Task description.
Count the lines below containing "lowest". Number only.

Dataset excerpts.

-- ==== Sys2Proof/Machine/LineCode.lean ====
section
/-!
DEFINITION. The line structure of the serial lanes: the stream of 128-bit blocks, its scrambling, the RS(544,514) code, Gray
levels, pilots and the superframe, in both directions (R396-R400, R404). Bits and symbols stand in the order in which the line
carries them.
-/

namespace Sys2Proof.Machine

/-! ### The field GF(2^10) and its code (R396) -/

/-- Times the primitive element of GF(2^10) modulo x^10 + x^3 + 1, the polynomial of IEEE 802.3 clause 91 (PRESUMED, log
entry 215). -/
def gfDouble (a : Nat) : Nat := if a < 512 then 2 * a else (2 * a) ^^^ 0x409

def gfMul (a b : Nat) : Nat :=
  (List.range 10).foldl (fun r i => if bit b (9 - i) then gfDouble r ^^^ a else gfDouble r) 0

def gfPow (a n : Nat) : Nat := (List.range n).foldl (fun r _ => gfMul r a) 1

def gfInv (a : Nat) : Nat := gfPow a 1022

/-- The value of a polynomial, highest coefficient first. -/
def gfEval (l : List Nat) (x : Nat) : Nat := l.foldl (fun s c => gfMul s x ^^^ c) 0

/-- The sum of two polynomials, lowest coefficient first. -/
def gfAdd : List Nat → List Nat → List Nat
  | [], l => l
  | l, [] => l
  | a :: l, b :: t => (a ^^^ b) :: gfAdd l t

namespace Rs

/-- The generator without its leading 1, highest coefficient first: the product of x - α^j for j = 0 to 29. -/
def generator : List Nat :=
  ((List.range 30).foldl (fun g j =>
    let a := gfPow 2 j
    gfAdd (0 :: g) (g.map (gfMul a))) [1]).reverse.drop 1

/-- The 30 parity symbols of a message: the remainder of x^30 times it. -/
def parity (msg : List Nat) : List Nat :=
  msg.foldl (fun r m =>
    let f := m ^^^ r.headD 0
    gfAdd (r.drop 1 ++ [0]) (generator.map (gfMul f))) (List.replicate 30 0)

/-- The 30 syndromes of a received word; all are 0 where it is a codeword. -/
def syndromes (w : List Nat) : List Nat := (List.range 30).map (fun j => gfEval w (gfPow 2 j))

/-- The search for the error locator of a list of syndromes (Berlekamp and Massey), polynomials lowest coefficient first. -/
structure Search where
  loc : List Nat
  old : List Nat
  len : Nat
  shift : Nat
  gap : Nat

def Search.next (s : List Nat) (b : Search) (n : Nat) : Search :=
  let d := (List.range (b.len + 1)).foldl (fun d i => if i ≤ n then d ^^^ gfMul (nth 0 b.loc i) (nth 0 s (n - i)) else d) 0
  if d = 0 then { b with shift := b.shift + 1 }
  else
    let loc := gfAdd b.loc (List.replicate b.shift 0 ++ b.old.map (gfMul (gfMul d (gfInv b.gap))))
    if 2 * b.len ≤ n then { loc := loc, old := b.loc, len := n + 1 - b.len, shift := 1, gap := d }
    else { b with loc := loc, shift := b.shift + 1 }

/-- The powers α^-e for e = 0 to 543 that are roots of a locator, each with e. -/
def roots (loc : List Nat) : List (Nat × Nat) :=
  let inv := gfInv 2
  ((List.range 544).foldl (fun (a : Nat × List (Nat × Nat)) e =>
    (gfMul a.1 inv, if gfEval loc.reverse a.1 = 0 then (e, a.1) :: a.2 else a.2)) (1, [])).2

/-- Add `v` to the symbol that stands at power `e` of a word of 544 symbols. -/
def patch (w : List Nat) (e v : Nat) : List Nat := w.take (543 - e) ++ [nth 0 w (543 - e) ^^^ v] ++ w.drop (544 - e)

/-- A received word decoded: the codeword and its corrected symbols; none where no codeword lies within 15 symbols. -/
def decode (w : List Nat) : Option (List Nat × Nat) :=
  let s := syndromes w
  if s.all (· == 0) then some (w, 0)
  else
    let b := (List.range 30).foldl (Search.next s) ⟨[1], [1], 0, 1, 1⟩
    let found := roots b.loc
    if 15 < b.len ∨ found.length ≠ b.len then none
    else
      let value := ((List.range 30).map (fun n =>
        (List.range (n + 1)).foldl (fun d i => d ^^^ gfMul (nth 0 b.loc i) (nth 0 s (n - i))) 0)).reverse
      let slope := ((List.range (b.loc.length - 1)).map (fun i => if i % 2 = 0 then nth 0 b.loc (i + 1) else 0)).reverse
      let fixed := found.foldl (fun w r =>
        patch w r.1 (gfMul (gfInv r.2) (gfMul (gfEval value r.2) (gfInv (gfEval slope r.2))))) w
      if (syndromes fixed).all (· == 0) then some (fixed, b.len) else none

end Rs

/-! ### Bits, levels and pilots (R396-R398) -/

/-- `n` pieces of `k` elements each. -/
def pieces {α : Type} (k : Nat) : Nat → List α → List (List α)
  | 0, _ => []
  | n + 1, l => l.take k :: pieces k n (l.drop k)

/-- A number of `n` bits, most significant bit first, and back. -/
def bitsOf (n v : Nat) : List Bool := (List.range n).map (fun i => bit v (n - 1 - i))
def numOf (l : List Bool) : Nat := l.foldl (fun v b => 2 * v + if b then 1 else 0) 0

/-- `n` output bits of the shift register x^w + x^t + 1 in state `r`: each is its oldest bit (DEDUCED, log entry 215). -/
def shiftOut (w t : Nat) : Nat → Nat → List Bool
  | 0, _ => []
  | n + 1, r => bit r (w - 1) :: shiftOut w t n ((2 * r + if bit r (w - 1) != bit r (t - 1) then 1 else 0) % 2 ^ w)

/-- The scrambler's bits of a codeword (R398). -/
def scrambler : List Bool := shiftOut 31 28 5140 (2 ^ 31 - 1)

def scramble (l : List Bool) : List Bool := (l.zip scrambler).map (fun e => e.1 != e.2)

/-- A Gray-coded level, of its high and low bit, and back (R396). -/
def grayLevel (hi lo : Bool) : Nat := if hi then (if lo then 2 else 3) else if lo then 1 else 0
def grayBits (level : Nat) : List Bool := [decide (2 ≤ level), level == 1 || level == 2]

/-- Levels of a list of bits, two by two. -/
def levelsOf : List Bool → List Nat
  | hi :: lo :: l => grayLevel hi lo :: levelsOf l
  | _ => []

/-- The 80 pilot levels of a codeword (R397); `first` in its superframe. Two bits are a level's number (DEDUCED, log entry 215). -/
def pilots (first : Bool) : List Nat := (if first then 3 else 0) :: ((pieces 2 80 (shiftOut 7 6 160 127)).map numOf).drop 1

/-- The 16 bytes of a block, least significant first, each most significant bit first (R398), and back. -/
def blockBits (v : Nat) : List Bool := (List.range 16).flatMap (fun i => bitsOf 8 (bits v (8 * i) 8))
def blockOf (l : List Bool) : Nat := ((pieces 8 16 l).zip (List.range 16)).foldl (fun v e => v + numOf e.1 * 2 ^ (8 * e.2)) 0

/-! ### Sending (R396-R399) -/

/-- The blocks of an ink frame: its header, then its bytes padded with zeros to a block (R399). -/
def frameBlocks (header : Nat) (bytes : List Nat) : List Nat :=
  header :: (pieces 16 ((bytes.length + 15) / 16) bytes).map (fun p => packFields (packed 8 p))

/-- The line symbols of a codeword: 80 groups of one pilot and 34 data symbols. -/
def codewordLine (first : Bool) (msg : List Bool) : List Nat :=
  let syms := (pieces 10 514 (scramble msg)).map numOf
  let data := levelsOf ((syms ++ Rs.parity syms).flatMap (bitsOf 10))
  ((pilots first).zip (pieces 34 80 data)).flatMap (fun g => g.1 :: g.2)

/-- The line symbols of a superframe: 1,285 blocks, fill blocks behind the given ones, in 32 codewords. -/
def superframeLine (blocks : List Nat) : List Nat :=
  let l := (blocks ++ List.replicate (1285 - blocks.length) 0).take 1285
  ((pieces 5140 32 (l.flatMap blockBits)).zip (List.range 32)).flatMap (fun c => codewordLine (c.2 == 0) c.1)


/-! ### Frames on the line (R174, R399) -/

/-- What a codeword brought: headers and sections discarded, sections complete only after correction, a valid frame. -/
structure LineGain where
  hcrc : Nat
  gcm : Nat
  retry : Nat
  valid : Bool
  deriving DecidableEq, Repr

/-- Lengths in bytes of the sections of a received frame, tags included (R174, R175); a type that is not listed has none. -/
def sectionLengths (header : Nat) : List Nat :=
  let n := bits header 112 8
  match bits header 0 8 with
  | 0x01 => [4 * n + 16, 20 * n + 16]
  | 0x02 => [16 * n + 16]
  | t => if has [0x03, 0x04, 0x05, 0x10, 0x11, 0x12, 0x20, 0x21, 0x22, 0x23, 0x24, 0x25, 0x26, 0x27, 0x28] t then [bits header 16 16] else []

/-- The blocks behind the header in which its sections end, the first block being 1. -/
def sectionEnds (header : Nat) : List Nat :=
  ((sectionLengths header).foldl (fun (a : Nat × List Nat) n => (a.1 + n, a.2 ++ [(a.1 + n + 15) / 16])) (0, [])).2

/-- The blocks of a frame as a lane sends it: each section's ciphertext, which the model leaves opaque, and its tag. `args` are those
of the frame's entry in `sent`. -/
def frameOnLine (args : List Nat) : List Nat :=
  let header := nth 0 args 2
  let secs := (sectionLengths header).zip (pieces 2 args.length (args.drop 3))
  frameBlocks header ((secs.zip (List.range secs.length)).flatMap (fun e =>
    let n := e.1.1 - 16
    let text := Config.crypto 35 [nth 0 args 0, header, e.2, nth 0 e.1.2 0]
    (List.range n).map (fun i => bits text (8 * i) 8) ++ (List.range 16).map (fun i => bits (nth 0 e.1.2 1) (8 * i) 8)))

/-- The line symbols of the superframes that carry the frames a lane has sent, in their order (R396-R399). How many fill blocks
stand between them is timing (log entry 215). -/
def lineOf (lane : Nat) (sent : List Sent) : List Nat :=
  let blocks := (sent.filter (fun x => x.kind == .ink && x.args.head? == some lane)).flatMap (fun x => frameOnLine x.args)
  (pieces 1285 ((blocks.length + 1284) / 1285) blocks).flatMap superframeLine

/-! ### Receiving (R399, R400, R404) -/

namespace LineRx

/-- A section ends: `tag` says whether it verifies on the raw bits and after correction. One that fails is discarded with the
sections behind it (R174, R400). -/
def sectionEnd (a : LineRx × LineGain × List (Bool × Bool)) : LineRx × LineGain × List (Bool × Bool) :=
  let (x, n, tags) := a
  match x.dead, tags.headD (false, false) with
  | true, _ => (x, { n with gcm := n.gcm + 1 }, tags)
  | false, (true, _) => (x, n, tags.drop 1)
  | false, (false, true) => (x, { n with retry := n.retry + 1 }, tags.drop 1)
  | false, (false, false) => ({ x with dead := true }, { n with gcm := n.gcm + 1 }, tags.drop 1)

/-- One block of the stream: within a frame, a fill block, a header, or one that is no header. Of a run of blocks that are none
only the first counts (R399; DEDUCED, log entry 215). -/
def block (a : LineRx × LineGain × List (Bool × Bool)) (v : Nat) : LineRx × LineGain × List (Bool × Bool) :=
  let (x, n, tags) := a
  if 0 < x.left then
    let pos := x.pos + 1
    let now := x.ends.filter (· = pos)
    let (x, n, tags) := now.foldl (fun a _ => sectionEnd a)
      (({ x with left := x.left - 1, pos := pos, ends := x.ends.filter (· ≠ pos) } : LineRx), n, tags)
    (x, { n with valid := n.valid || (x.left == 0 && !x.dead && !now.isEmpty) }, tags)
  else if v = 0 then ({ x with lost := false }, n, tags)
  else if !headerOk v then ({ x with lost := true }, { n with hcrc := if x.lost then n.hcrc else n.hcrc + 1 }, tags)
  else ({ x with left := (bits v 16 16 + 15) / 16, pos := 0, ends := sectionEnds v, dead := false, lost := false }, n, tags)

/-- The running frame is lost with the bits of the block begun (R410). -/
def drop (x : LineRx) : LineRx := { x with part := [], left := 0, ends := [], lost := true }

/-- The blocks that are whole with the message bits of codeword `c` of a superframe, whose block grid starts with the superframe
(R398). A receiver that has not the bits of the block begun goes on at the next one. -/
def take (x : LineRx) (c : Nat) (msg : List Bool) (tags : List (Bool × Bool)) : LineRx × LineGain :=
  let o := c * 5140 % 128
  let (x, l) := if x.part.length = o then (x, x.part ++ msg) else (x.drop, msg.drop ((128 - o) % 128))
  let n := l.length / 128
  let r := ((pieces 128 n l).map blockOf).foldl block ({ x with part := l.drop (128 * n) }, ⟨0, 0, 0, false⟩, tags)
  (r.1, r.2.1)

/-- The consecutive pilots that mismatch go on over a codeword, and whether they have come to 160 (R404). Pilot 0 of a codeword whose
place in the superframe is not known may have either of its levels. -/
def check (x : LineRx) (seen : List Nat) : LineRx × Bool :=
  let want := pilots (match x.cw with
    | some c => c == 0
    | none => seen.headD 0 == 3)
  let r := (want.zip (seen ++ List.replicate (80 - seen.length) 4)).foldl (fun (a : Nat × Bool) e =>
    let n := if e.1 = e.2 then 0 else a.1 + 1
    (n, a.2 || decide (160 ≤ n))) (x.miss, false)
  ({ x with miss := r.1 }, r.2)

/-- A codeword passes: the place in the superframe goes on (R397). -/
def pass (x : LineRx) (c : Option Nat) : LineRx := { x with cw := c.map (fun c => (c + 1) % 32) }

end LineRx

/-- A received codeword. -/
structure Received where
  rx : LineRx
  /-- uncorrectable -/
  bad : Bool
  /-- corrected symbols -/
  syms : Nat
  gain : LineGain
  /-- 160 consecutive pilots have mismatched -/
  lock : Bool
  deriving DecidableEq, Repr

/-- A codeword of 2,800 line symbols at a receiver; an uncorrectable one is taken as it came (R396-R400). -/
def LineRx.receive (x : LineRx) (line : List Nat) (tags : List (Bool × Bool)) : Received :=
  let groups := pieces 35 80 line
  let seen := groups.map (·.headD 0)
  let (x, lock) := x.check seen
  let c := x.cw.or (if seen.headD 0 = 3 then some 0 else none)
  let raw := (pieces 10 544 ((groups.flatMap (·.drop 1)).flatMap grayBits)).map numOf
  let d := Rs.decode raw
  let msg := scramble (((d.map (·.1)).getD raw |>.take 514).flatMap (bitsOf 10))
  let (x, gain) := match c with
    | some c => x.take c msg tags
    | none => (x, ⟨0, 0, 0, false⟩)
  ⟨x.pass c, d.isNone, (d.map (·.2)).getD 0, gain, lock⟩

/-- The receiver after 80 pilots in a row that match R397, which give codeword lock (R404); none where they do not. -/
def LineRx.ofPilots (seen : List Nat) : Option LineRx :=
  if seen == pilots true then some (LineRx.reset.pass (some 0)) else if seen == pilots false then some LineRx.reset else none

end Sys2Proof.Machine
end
* * *
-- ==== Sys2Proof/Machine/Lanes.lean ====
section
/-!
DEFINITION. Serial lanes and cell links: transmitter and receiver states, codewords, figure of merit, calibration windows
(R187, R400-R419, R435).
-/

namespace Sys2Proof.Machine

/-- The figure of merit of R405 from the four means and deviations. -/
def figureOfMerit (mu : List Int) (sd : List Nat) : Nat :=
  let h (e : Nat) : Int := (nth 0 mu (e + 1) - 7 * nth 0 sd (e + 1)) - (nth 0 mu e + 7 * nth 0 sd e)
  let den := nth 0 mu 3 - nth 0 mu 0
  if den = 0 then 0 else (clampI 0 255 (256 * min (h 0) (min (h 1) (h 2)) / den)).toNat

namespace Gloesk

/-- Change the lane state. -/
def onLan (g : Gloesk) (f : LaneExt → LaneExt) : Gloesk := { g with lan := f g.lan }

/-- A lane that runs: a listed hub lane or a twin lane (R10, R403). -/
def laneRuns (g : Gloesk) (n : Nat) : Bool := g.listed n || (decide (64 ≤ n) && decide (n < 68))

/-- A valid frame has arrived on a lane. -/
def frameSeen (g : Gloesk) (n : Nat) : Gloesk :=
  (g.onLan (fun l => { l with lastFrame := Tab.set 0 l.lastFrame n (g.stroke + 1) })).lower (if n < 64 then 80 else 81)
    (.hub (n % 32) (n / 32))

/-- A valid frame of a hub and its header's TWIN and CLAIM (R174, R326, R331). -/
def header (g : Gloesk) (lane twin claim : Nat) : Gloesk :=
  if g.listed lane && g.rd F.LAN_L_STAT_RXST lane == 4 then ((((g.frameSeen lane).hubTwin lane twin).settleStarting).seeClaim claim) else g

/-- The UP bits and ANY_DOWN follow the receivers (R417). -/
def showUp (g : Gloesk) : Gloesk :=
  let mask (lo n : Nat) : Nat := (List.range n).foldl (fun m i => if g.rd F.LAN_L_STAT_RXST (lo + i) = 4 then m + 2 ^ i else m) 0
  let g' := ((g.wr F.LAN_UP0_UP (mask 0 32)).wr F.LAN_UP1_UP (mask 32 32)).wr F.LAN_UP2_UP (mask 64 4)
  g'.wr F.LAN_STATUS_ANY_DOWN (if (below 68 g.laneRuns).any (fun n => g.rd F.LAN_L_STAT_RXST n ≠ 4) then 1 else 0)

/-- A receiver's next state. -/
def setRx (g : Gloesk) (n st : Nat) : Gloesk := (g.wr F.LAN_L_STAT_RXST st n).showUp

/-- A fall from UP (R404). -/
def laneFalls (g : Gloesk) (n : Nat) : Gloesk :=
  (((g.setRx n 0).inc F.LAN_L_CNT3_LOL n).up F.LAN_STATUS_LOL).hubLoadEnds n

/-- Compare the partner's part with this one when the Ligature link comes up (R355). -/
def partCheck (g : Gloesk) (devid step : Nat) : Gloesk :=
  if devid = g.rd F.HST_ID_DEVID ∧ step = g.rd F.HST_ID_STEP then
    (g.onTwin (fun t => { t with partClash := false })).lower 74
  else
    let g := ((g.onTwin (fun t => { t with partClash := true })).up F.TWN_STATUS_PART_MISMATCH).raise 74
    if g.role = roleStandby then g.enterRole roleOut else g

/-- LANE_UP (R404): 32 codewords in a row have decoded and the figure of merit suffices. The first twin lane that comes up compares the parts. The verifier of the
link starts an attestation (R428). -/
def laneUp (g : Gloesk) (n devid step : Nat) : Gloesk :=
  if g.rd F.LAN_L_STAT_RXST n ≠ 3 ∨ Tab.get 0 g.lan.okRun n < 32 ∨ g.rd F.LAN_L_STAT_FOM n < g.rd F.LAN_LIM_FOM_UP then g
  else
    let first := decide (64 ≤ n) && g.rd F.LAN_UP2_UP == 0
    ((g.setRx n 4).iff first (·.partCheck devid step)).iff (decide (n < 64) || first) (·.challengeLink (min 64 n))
...
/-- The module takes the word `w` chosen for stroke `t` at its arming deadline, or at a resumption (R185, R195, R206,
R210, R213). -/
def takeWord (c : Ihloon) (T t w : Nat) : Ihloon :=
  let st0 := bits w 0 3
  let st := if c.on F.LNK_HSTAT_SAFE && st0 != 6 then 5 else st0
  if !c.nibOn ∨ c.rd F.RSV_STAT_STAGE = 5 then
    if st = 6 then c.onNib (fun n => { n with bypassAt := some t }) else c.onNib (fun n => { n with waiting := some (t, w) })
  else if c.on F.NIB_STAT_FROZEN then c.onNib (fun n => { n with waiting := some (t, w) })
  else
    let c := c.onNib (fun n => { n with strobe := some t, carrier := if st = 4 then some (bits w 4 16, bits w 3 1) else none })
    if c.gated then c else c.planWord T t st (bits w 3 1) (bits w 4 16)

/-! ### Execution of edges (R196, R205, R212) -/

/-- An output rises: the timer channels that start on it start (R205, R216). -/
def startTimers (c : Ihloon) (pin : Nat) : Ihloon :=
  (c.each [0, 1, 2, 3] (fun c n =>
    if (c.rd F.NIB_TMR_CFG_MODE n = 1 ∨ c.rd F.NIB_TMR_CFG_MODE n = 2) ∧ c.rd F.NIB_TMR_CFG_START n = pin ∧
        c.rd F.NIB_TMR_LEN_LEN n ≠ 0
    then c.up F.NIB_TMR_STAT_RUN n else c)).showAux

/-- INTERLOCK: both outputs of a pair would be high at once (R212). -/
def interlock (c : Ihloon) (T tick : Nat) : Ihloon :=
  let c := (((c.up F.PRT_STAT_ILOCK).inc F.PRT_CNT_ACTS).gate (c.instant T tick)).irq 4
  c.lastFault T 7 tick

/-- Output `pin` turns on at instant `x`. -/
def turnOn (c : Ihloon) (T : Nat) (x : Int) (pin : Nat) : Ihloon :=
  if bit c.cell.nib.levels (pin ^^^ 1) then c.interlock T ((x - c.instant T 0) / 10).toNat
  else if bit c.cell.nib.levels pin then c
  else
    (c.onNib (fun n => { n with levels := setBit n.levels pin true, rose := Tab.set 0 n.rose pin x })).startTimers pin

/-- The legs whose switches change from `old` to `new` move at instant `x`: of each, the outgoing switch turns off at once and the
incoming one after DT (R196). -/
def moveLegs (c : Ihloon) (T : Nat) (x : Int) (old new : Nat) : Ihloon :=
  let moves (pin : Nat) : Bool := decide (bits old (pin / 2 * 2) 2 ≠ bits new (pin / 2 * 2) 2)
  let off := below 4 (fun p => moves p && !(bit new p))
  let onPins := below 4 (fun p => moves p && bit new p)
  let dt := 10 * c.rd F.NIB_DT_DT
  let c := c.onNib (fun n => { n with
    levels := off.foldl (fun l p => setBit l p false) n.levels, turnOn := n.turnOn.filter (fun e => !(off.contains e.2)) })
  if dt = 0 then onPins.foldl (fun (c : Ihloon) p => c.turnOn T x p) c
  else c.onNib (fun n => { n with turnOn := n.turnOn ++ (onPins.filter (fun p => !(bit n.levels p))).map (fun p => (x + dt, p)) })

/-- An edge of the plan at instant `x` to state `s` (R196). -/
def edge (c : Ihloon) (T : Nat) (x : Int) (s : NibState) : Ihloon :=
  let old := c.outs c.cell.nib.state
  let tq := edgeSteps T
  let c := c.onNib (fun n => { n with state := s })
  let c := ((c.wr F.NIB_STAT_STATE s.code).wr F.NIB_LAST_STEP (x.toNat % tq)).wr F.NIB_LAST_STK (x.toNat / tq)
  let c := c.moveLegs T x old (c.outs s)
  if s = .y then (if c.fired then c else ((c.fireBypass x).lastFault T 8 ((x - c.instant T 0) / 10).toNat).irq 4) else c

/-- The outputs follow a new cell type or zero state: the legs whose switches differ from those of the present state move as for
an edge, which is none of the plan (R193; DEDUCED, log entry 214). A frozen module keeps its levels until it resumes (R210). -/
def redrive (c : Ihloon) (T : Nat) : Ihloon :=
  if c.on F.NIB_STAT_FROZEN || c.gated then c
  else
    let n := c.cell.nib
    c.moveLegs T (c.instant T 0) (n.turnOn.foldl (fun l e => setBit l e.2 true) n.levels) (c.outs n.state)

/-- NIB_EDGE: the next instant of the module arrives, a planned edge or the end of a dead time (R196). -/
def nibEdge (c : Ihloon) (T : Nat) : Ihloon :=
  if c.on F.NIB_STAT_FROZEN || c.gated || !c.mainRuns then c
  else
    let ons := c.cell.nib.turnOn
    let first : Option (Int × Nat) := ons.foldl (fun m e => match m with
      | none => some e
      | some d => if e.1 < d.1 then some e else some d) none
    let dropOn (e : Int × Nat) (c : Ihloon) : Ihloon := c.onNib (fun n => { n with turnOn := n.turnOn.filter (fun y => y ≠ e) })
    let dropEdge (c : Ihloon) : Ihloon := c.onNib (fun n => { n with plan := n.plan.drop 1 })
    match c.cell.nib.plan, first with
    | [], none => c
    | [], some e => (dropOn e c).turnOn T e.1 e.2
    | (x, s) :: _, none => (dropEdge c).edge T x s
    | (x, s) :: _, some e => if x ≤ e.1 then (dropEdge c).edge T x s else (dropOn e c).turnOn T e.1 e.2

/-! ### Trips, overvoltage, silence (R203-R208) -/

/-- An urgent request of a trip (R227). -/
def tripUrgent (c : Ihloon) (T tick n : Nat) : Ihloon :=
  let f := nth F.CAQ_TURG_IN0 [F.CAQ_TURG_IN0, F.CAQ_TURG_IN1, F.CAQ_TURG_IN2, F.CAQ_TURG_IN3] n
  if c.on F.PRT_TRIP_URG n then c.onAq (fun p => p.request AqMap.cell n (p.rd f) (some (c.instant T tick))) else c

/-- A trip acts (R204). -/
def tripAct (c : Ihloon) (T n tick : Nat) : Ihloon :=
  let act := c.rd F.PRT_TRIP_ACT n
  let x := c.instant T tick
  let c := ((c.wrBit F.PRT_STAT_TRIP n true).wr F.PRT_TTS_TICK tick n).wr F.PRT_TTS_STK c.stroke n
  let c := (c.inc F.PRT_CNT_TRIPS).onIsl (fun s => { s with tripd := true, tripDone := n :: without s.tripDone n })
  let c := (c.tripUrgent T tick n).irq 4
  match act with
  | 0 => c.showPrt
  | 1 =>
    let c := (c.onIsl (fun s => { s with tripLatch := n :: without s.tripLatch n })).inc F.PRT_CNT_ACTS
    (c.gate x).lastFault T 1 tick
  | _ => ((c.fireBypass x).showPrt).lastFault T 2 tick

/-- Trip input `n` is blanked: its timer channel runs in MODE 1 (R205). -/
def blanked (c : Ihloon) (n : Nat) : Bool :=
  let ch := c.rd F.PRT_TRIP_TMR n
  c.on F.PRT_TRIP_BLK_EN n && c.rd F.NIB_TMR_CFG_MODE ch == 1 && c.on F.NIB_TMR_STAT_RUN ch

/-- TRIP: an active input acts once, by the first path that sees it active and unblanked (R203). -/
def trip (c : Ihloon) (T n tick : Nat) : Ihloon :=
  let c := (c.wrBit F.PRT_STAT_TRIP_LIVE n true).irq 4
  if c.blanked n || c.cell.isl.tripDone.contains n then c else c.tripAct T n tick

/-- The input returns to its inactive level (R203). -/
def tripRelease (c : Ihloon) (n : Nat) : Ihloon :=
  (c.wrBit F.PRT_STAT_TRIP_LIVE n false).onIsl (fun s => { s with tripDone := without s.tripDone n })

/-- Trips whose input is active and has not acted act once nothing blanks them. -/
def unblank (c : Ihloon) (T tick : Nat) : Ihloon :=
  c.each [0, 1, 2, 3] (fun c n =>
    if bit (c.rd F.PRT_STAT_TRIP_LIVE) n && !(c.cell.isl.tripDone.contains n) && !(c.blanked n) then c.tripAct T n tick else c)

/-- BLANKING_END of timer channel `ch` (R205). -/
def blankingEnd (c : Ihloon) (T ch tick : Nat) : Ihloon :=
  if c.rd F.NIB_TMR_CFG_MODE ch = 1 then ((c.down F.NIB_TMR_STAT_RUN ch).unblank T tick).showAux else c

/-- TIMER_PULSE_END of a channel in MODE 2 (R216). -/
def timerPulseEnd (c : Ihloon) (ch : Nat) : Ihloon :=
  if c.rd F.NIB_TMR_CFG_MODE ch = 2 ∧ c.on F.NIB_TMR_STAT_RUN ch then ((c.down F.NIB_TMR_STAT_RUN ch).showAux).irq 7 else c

Exercise solution.
2